Leave no line out; reproduce the listing exactly.

**Provided records**
━━━━━━

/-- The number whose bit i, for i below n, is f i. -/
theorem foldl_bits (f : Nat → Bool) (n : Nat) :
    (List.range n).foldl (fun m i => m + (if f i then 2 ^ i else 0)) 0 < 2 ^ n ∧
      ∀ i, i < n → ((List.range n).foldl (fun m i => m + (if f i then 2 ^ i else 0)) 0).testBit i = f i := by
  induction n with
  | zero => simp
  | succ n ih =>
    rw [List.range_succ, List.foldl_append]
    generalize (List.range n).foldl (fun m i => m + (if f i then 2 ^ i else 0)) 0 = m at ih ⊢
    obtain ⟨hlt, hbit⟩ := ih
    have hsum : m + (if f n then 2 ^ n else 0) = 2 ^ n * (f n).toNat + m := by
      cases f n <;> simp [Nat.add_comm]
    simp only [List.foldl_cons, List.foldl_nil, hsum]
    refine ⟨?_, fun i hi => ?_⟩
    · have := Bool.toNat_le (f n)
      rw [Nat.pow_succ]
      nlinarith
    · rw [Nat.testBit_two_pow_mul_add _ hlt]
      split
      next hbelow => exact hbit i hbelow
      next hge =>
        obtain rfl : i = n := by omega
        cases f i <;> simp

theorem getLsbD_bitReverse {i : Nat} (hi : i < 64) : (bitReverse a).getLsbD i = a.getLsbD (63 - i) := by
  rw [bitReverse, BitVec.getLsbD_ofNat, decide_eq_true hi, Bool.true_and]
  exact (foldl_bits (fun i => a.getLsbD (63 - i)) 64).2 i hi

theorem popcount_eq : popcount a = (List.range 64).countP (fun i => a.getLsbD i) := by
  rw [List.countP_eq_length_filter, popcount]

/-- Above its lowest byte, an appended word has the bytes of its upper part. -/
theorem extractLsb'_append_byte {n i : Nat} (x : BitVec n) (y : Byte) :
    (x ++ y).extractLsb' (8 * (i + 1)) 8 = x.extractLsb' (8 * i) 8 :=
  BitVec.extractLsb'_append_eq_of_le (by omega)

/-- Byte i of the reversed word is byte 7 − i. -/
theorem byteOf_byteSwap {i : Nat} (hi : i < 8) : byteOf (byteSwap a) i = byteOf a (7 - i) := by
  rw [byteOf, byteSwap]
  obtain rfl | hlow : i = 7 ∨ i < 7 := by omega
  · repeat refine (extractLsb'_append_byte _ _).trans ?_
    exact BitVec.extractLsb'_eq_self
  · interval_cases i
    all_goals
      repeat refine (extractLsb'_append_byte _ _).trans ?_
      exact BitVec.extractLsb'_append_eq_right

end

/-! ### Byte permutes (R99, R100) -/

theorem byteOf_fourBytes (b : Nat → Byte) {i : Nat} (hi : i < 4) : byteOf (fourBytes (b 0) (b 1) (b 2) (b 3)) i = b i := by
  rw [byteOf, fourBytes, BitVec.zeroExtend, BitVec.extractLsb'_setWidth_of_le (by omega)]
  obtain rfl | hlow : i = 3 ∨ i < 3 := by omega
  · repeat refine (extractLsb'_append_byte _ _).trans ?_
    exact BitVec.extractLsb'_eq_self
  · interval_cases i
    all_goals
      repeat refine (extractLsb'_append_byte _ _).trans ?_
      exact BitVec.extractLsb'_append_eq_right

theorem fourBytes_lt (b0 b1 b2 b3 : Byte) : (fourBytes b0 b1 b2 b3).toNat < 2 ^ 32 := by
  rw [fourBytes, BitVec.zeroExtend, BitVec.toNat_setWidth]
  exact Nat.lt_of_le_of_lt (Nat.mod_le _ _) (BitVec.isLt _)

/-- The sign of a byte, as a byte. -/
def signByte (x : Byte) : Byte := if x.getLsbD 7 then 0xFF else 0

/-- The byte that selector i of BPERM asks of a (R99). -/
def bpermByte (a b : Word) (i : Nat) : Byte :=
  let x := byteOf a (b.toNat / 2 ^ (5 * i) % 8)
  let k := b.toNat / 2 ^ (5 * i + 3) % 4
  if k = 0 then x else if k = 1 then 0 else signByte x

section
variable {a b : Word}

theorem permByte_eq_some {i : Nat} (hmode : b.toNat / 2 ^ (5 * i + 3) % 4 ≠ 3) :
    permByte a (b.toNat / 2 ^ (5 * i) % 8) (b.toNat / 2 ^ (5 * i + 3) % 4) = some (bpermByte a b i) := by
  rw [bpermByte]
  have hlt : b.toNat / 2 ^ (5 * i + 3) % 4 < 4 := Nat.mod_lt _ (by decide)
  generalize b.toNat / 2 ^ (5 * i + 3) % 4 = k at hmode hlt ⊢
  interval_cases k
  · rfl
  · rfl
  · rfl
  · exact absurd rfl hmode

━━━━━━

**Answer below**
/-- The number whose bit i, for i below n, is f i. -/
theorem foldl_bits (f : Nat → Bool) (n : Nat) :
    (List.range n).foldl (fun m i => m + (if f i then 2 ^ i else 0)) 0 < 2 ^ n ∧
      ∀ i, i < n → ((List.range n).foldl (fun m i => m + (if f i then 2 ^ i else 0)) 0).testBit i = f i := by
  induction n with
  | zero => simp
  | succ n ih =>
    rw [List.range_succ, List.foldl_append]
    generalize (List.range n).foldl (fun m i => m + (if f i then 2 ^ i else 0)) 0 = m at ih ⊢
    obtain ⟨hlt, hbit⟩ := ih
    have hsum : m + (if f n then 2 ^ n else 0) = 2 ^ n * (f n).toNat + m := by
      cases f n <;> simp [Nat.add_comm]
    simp only [List.foldl_cons, List.foldl_nil, hsum]
    refine ⟨?_, fun i hi => ?_⟩
    · have := Bool.toNat_le (f n)
      rw [Nat.pow_succ]
      nlinarith
    · rw [Nat.testBit_two_pow_mul_add _ hlt]
      split
      next hbelow => exact hbit i hbelow
      next hge =>
        obtain rfl : i = n := by omega
        cases f i <;> simp

theorem getLsbD_bitReverse {i : Nat} (hi : i < 64) : (bitReverse a).getLsbD i = a.getLsbD (63 - i) := by
  rw [bitReverse, BitVec.getLsbD_ofNat, decide_eq_true hi, Bool.true_and]
  exact (foldl_bits (fun i => a.getLsbD (63 - i)) 64).2 i hi

theorem popcount_eq : popcount a = (List.range 64).countP (fun i => a.getLsbD i) := by
  rw [List.countP_eq_length_filter, popcount]

/-- Above its lowest byte, an appended word has the bytes of its upper part. -/
theorem extractLsb'_append_byte {n i : Nat} (x : BitVec n) (y : Byte) :
    (x ++ y).extractLsb' (8 * (i + 1)) 8 = x.extractLsb' (8 * i) 8 :=
  BitVec.extractLsb'_append_eq_of_le (by omega)

/-- Byte i of the reversed word is byte 7 − i. -/
theorem byteOf_byteSwap {i : Nat} (hi : i < 8) : byteOf (byteSwap a) i = byteOf a (7 - i) := by
  rw [byteOf, byteSwap]
  obtain rfl | hlow : i = 7 ∨ i < 7 := by omega
  · repeat refine (extractLsb'_append_byte _ _).trans ?_
    exact BitVec.extractLsb'_eq_self
  · interval_cases i
    all_goals
      repeat refine (extractLsb'_append_byte _ _).trans ?_
      exact BitVec.extractLsb'_append_eq_right

end

/-! ### Byte permutes (R99, R100) -/

theorem byteOf_fourBytes (b : Nat → Byte) {i : Nat} (hi : i < 4) : byteOf (fourBytes (b 0) (b 1) (b 2) (b 3)) i = b i := by
  rw [byteOf, fourBytes, BitVec.zeroExtend, BitVec.extractLsb'_setWidth_of_le (by omega)]
  obtain rfl | hlow : i = 3 ∨ i < 3 := by omega
  · repeat refine (extractLsb'_append_byte _ _).trans ?_
    exact BitVec.extractLsb'_eq_self
  · interval_cases i
    all_goals
      repeat refine (extractLsb'_append_byte _ _).trans ?_
      exact BitVec.extractLsb'_append_eq_right

theorem fourBytes_lt (b0 b1 b2 b3 : Byte) : (fourBytes b0 b1 b2 b3).toNat < 2 ^ 32 := by
  rw [fourBytes, BitVec.zeroExtend, BitVec.toNat_setWidth]
  exact Nat.lt_of_le_of_lt (Nat.mod_le _ _) (BitVec.isLt _)

/-- The sign of a byte, as a byte. -/
def signByte (x : Byte) : Byte := if x.getLsbD 7 then 0xFF else 0

/-- The byte that selector i of BPERM asks of a (R99). -/
def bpermByte (a b : Word) (i : Nat) : Byte :=
  let x := byteOf a (b.toNat / 2 ^ (5 * i) % 8)
  let k := b.toNat / 2 ^ (5 * i + 3) % 4
  if k = 0 then x else if k = 1 then 0 else signByte x

section
variable {a b : Word}

theorem permByte_eq_some {i : Nat} (hmode : b.toNat / 2 ^ (5 * i + 3) % 4 ≠ 3) :
    permByte a (b.toNat / 2 ^ (5 * i) % 8) (b.toNat / 2 ^ (5 * i + 3) % 4) = some (bpermByte a b i) := by
  rw [bpermByte]
  have hlt : b.toNat / 2 ^ (5 * i + 3) % 4 < 4 := Nat.mod_lt _ (by decide)
  generalize b.toNat / 2 ^ (5 * i + 3) % 4 = k at hmode hlt ⊢
  interval_cases k
  · rfl
  · rfl
  · rfl
  · exact absurd rfl hmode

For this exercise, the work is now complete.